Each line starting at the one that contains "[if_neg hk]; rfl)" and ending at the one that contains "exact .ite (commit_pc" must be returned exactly, and the rest of the listing is left out.

# # # #

theorem skipOnKey_pc (hr : s.run = .running) (taken : Bool) :
    NextMeets (Skipped s) (skipIf taken s) :=
  .next (pc_of_running hr (skip_pc taken))

theorem execRet_pc (hr : s.run = .running) :
    NextMeets (PcUnlessHalted s fun pc => s.stack[s.sp.toNat - 1]? = some pc) (execRet s) := by
  obtain ⟨-, he⟩ | ⟨hk, -, he⟩ | ⟨-, he⟩ := execRet_cases s <;> rw [he]
  · exact raise_pc _ _ _ _
  · exact .next (pc_of_running hr (Vector.getElem?_eq_getElem hk))
  · exact .fault _

theorem execCall_pc (hr : s.run = .running) (nnn : Addr12) :
    NextMeets (PcUnlessHalted s (·.toNat = nnn.toNat)) (execCall nnn s) := by
  obtain ⟨-, he⟩ | ⟨_, he⟩ | ⟨-, he⟩ := execCall_cases s nnn <;> rw [he]
  · exact raise_pc _ _ _ _
  · exact .next (pc_of_running hr (toNat_setWidth_addr nnn))
  · exact .fault _

theorem execLdVxKey_pc (x : RegIx) :
    NextMeets (fun t => if s.keys = 0#16 then t.pc = s.pc else t.pc = s.pc + 2#16) (execLdVxKey x s) := by
  obtain ⟨hk, he⟩ | ⟨hk, w, he⟩ := execLdVxKey_cases s x <;> rw [he]
  · exact .next (by rw [if_pos hk])
  · exact .next (by rw [if_neg hk]; rfl)

/-- Settles O48, one case per kind of instruction: a jump, a call, a return, a skip, the key wait, and those that commit, on one
path or unless they fault. -/
theorem pcAfterAnInstruction : Obligations.PcAfterAnInstruction := by
  intro i s t hr
  revert t
  cases i with
  | jp nnn => exact NextMeets.next (P := (·.pc.toNat = _)) (toNat_setWidth_addr nnn)
  | jpV0 nnn => exact NextMeets.next (P := (·.pc.toNat = _)) (toNat_addr_add_byte nnn _)
  | call nnn => exact execCall_pc hr nnn
  | ret => exact execRet_pc hr
  | seByte _ _ | sneByte _ _ | seReg _ _ | sneReg _ _ => exact skipIf_pc _
  | skp _ | sknp _ =>
    change NextMeets (Skipped s) _
    exact .ite (skipOnKey_pc hr _) (raise_pc _ _ _ _)
  | ldVxKey x => exact execLdVxKey_pc x
  | ldFont _ =>
    change NextMeets (Advanced s) _
    exact .ite (commit_pc hr rfl) (raise_pc _ _ _ _)
  | ldBcd _ | storeRegs _ | drw _ _ _ =>
    change NextMeets (Advanced s) _
    exact .ite (raise_pc _ _ _ _) (commit_pc hr rfl)
  | loadRegs _ =>
    change NextMeets (Advanced s) _
    refine .ite (raise_pc _ _ _ _) (commit_pc ?_ ?_) <;> rw [State.setRegs_eq]
    exact hr
  | cls | sys _ | ldByte _ _ | addByte _ _ | ldReg _ _ | orReg _ _ | andReg _ _ | xorReg _ _ | addReg _ _ | subReg _ _
  | shr _ _ | subn _ _ | shl _ _ | ldI _ | rnd _ _ | ldVxDt _ | ldDtVx _ | ldStVx _ | addI _ => exact commit_pc hr rfl

end Sys2Proof.Machine
end

section
/-! PROOFS. Which instructions write each piece of state (10_state.md R20 to R32, 20_memory.md R50). -/

open Sys2Proof.Claims

namespace Sys2Proof.Machine

/-- `t` differs from `s` only in what the spec lets `i` write. A field left out of a proof says that its piece of state is as
in `s`, by definition. -/
structure NamedWrites (i : Instr) (s t : State) : Prop where
  registers : ∀ r, writesReg i r = false → t.getV r = s.getV r := by intros; rfl
  address : t.i = s.i ∨ (∃ nnn, i = .ldI nnn) ∨ (∃ x, i = .addI x) ∨ ∃ x, i = .ldFont x := by exact .inl rfl
  stack : t.stack = s.stack ∨ ∃ nnn, i = .call nnn := by exact .inl rfl
  stackPointer : t.sp = s.sp ∨ i = .ret ∨ ∃ nnn, i = .call nnn := by exact .inl rfl
  delayTimer : t.dt = s.dt ∨ ∃ x, i = .ldDtVx x := by exact .inl rfl
  soundTimer : t.st = s.st ∨ ∃ x, i = .ldStVx x := by exact .inl rfl
  framebuffer : t.fb = s.fb ∨ i = .cls ∨ ∃ x y n, i = .drw x y n := by exact .inl rfl
  memory : (∀ a, t.memRead a = s.memRead a) ∨ (∃ x, i = .ldBcd x) ∨ ∃ x, i = .storeRegs x := by exact .inl fun _ => rfl
  randomDraws : t.randDraws = s.randDraws ∨ ∃ x kk, i = .rnd x kk := by exact .inl rfl

variable {i : Instr} (s : State)

theorem NamedWrites.raise (code : FaultCode) (w a : Word) (n : Byte) : NextMeets (NamedWrites i s) (raise code w a n s) :=
  .next {}

theorem NamedWrites.skipIf (taken : Bool) : NextMeets (NamedWrites i s) (skipIf taken s) :=
  .next {}

/-! ## Register writes that respect `writesReg` -/

theorem getV_setV_of_beq_false {r x : RegIx} (h : (r == x) = false) (w : Byte) : (s.setV x w).getV r = s.getV r :=
  s.getV_setV_ne (beq_eq_false_iff_ne.1 h) w

theorem getV_setFlag_of_beq_false {r x : RegIx} (h : (r == x || r == 0xF#4) = false) (w f : Byte) :
    ((s.setV x w).setV regVF f).getV r = s.getV r := by
  obtain ⟨hx, hF⟩ := Bool.or_eq_false_iff.1 h
  exact (getV_setV_of_beq_false _ hF f).trans (getV_setV_of_beq_false s hx w)

theorem getV_setRegs_beyond {n : Nat} {ws : List Byte} (hn : ws.length = n + 1) {r : RegIx} (hr : n < r.toNat) :
    (State.setRegs s 0 ws).getV r = s.getV r := by
  rw [State.getV_setRegs _ _ _ (by omega), if_pos (Nat.zero_le _), List.getD_eq_default _ _ (by omega)]

/-! ## The instructions -/

theorem execLoadRegs_namedWrites (x : RegIx) : NextMeets (NamedWrites (.loadRegs x) s) (execLoadRegs x s) := by
  refine .ite (.raise s _ _ _ _) ?_
  have hreg (r : RegIx) (hr : writesReg (.loadRegs x) r = false) :
      (s.setRegs 0 (s.dataBytes (x.toNat + 1))).getV r = s.getV r :=
    getV_setRegs_beyond s (length_dataBytes s _) (by simpa [writesReg] using hr)
  rw [State.setRegs_eq] at hreg ⊢
  exact .next { registers := hreg }

theorem execRet_namedWrites : NextMeets (NamedWrites .ret s) (execRet s) := by
  obtain ⟨-, he⟩ | ⟨_, -, he⟩ | ⟨-, he⟩ := execRet_cases s <;> rw [he]
  · exact .raise s _ _ _ _
  · exact .next { stackPointer := .inr (.inl rfl) }
  · exact .fault _

theorem execCall_namedWrites (nnn : Addr12) : NextMeets (NamedWrites (.call nnn) s) (execCall nnn s) := by
  obtain ⟨-, he⟩ | ⟨_, he⟩ | ⟨-, he⟩ := execCall_cases s nnn <;> rw [he]
  · exact .raise s _ _ _ _
  · exact .next { stack := .inr ⟨nnn, rfl⟩, stackPointer := .inr (.inr ⟨nnn, rfl⟩) }
  · exact .fault _

theorem execLdVxKey_namedWrites (x : RegIx) : NextMeets (NamedWrites (.ldVxKey x) s) (execLdVxKey x s) := by
  obtain ⟨-, he⟩ | ⟨-, w, he⟩ := execLdVxKey_cases s x <;> rw [he]
  · exact .next {}
  · exact .next { registers := fun r hr => getV_setV_of_beq_false s hr w }

/-- Every instruction writes only what is named for it: registers alone, one other piece of state, or nothing beside pc. -/
theorem exec_namedWrites (i : Instr) : NextMeets (NamedWrites i s) (exec i s) := by
  cases i with
  | sys _ | jp _ | jpV0 _ => exact .next {}
  | seByte _ _ | sneByte _ _ | seReg _ _ | sneReg _ _ => exact .skipIf s _
  | skp _ | sknp _ => exact .ite (.skipIf s _) (.raise s _ _ _ _)
  | ldByte _ _ | addByte _ _ | ldReg _ _ | orReg _ _ | andReg _ _ | xorReg _ _ | ldVxDt _ =>
    exact .next { registers := fun r hr => getV_setV_of_beq_false s hr _ }
  | addReg _ _ | subReg _ _ | shr _ _ | subn _ _ | shl _ _ =>
    exact .next { registers := fun r hr => getV_setFlag_of_beq_false s hr _ _ }
  | rnd x kk =>
    exact .next { registers := fun r hr => getV_setV_of_beq_false s hr _, randomDraws := .inr ⟨x, kk, rfl⟩ }
  | drw x y n =>
    exact .ite (.raise s _ _ _ _) (.next
      { registers := fun r hr => getV_setV_of_beq_false s hr _, framebuffer := .inr (.inr ⟨x, y, n, rfl⟩) })
  | cls => exact .next { framebuffer := .inr (.inl rfl) }
  | ldI nnn => exact .next { address := .inr (.inl ⟨nnn, rfl⟩) }
  | addI x => exact .next { address := .inr (.inr (.inl ⟨x, rfl⟩)) }
  | ldFont x => exact .ite (.next { address := .inr (.inr (.inr ⟨x, rfl⟩)) }) (.raise s _ _ _ _)
  | ldDtVx x => exact .next { delayTimer := .inr ⟨x, rfl⟩ }
  | ldStVx x => exact .next { soundTimer := .inr ⟨x, rfl⟩ }
  | ldBcd x => exact .ite (.raise s _ _ _ _) (.next { memory := .inr (.inl ⟨x, rfl⟩) })
  | storeRegs x => exact .ite (.raise s _ _ _ _) (.next { memory := .inr (.inr ⟨x, rfl⟩) })
  | loadRegs x => exact execLoadRegs_namedWrites s x
  | ret => exact execRet_namedWrites s
  | call nnn => exact execCall_namedWrites s nnn
  | ldVxKey x => exact execLdVxKey_namedWrites s x

/-- Settles O49: what an instruction writes is named for it, and what is not the core's to write it keeps. -/
theorem onlyNamedInstructionsWrite : Obligations.OnlyNamedInstructionsWrite := by
  intro i s t h
  have named := exec_namedWrites s i t h
  have kept := exec_keepsSurroundings s i t h
  exact ⟨named.registers, named.address, named.stack, named.stackPointer, named.delayTimer, named.soundTimer,
    named.framebuffer, named.memory, named.randomDraws, kept.keys, kept.cfg, kept.tones, kept.schedule⟩

end Sys2Proof.Machine
end

section
/-! PROOFS. What no instruction, or only the key instructions, read: ST and KEYS (10_state.md R30, R32). -/

open Sys2Proof.Claims

namespace Sys2Proof.Machine

/-- `s` with KEYS and ST replaced by the values given. -/
def State.override (keys : Option Word) (st : Option Byte) (s : State) : State :=
  { s with keys := keys.getD s.keys, st := st.getD s.st }

variable (keys : Option Word) (st : Option Byte) (s : State)

@[simp] theorem State.override_sp : (s.override keys st).sp = s.sp := rfl
@[simp] theorem State.override_stack : (s.override keys st).stack = s.stack := rfl
@[simp] theorem State.override_noKeys : (s.override none st).keys = s.keys := rfl

theorem setRegs_override (k : Nat) (ws : List Byte) :
    (s.override keys st).setRegs k ws = (s.setRegs k ws).override keys st := by
  induction ws generalizing s k with
  | nil => rfl
  | cons w ws ih => exact ih (s.setV (BitVec.ofNat 4 k) w) (k + 1)

/-- A choice between two answers overrides where both do. -/
theorem ite_override {c : Prop} [Decidable c] {f : State → State} {r r' q q' : Result} (h : q = mapNext f r)
    (h' : q' = mapNext f r') : (if c then q else q') = mapNext f (if c then r else r') := by
  rw [h, h', apply_ite (mapNext f)]

theorem execRet_override : execRet (s.override keys st) = mapNext (State.override keys st) (execRet s) := by
  refine ite_override rfl ?_
  simp only [State.override_sp, State.override_stack]
  cases s.stack[s.sp.toNat - 1]? <;> rfl

theorem execCall_override (nnn : Addr12) :
    execCall nnn (s.override keys st) = mapNext (State.override keys st) (execCall nnn s) := by
  refine ite_override rfl ?_
  rw [apply_dite (mapNext _)]
  rfl

theorem execLdVxKey_override (x : RegIx) :
    execLdVxKey x (s.override none st) = mapNext (State.override none st) (execLdVxKey x s) := by
  unfold execLdVxKey
  rw [State.override_noKeys]
  cases pressedKeys s.keys <;> rfl

/-- An instruction does the same whatever ST is, unless it writes ST, and whatever the keys are, unless it reads them. -/
theorem exec_override (i : Instr) (hst : st = none ∨ ∀ x, i ≠ .ldStVx x)
    (hkeys : keys = none ∨ ∀ x, i ≠ .skp x ∧ i ≠ .sknp x ∧ i ≠ .ldVxKey x) :
    exec i (s.override keys st) = mapNext (State.override keys st) (exec i s) := by
  cases i with
  | cls | sys _ | jp _ | ldByte _ _ | addByte _ _ | ldReg _ _ | orReg _ _ | andReg _ _ | xorReg _ _ | addReg _ _ | subReg _ _
  | shr _ _ | subn _ _ | shl _ _ | ldI _ | jpV0 _ | rnd _ _ | ldVxDt _ | ldDtVx _ | addI _
  | seByte _ _ | sneByte _ _ | seReg _ _ | sneReg _ _ => rfl
  | ldFont _ | ldBcd _ | storeRegs _ | drw _ _ _ => exact ite_override rfl rfl
  | loadRegs x => exact ite_override rfl (congrArg commit (setRegs_override keys st s _ _))
  | ret => exact execRet_override keys st s
  | call nnn => exact execCall_override keys st s nnn
  | ldStVx x =>
    obtain rfl : st = none := hst.resolve_right fun h => h x rfl
    rfl
  | skp x =>
    obtain rfl : keys = none := hkeys.resolve_right fun h => (h x).1 rfl
    exact ite_override rfl rfl
  | sknp x =>
    obtain rfl : keys = none := hkeys.resolve_right fun h => (h x).2.1 rfl
    exact ite_override rfl rfl
  | ldVxKey x =>
    obtain rfl : keys = none := hkeys.resolve_right fun h => (h x).2.2 rfl
    exact execLdVxKey_override st s x

/-- Settles O50: the override of KEYS alone. -/
theorem keysReadOnlyByKeyInstructions : Obligations.KeysReadOnlyByKeyInstructions :=
  fun i s k h => exec_override (some k) none s i (.inl rfl) (.inr h)

/-- Settles O51: the override of ST alone; Fx18 overwrites the value it would carry over. -/
theorem soundTimerIsUnread : Obligations.SoundTimerIsUnread := by
  refine fun i s b => ⟨?_, fun h => exec_override none (some b) s i (.inr h) (.inl rfl)⟩
  rintro ⟨x, rfl⟩
  rfl

end Sys2Proof.Machine
end

section
/-! PROOFS. Reset and the load phase (70_reset_and_hazards.md R240, R241). -/

namespace Sys2Proof.Machine

variable (c : Config) (s : State)

/-- The font and zeros, as one reads memory before anything is written (00_scope.md R4, 10_state.md R35). -/
theorem initialByte_eq (a : Nat) :
    initialByte c a = if a = 0 ∨ a = 4 then 0xF0#8 else if a < 5 then 0x90#8
      else if a < 80 then c.glyphs.toList.getD (a - 5) 0#8 else 0#8 := by
  obtain h | ⟨h, h'⟩ | h : a < 5 ∨ (5 ≤ a ∧ a < 80) ∨ 80 ≤ a := by omega
  · interval_cases a <;> rfl
  · obtain ⟨g, rfl⟩ := Nat.exists_eq_add_of_le' h
    have hg : g < 75 := by omega
    rw [if_neg (by omega), if_neg (by omega), if_pos h', initialByte_glyphs c hg]
    simp [hg]
  · rw [if_neg (by omega), if_neg (by omega), if_neg (by omega), initialByte_beyondFont c h]

/-- Memory after a load: the image from 0x200 on, and all else as before anything is written (R240). -/
theorem memRead_loadImage {bytes : List Byte} (hlen : bytes.length ≤ 3584) (a : Nat) :
    (s.loadImage bytes).memRead a =
      if 0x200 ≤ a ∧ a < 0x200 + bytes.length then bytes.getD (a - 0x200) 0#8 else initialByte s.cfg a := by
  change Memory.read s.cfg (Memory.writeBytes s.cfg [] 0x200 bytes) a = _
  split
  · next h =>
    obtain ⟨k, rfl⟩ := Nat.exists_eq_add_of_le h.1
    have hk : k < bytes.length := by omega
    rw [Memory.read_writeBytes_inside Memory.wf_nil (by rw [memorySize]; omega) hk]
    simp [hk]
  · exact Memory.read_writeBytes_outside (by omega)

variable {s}

theorem step_of_reset {image : Option (List Byte)} {rest : List Event} (h : s.schedule = .reset image :: rest) :
    step s = .next (State.resetWith { s with schedule := rest } image) := by
  change advanceSchedule s = _
  rw [advanceSchedule, h]
  rfl

theorem resetWith_accepted {bytes : List Byte} (h0 : 0 < bytes.length) (hlen : bytes.length ≤ 3584) :
    s.resetWith (some bytes) = s.loadImage bytes :=
  if_pos ((imageAccepted_iff _).2 ⟨bytes, rfl, h0, hlen⟩)

theorem resetWith_rejected {image : Option (List Byte)}
    (h : image = none ∨ ∃ bytes, image = some bytes ∧ (bytes.length = 0 ∨ 3584 < bytes.length)) :
    s.resetWith image = s.enterLoadFault := by
  obtain rfl | ⟨bytes, rfl, hlen⟩ := h
  · rfl
  · refine if_neg fun hacc => ?_
    obtain ⟨_, ⟨⟩, h0, hle⟩ := (imageAccepted_iff _).1 hacc
    omega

# # # #

▶ _EXERCISE RESULT_
  · exact .next (by rw [if_neg hk]; rfl)

/-- Settles O48, one case per kind of instruction: a jump, a call, a return, a skip, the key wait, and those that commit, on one
path or unless they fault. -/
theorem pcAfterAnInstruction : Obligations.PcAfterAnInstruction := by
  intro i s t hr
  revert t
  cases i with
  | jp nnn => exact NextMeets.next (P := (·.pc.toNat = _)) (toNat_setWidth_addr nnn)
  | jpV0 nnn => exact NextMeets.next (P := (·.pc.toNat = _)) (toNat_addr_add_byte nnn _)
  | call nnn => exact execCall_pc hr nnn
  | ret => exact execRet_pc hr
  | seByte _ _ | sneByte _ _ | seReg _ _ | sneReg _ _ => exact skipIf_pc _
  | skp _ | sknp _ =>
    change NextMeets (Skipped s) _
    exact .ite (skipOnKey_pc hr _) (raise_pc _ _ _ _)
  | ldVxKey x => exact execLdVxKey_pc x
  | ldFont _ =>
    change NextMeets (Advanced s) _
    exact .ite (commit_pc hr rfl) (raise_pc _ _ _ _)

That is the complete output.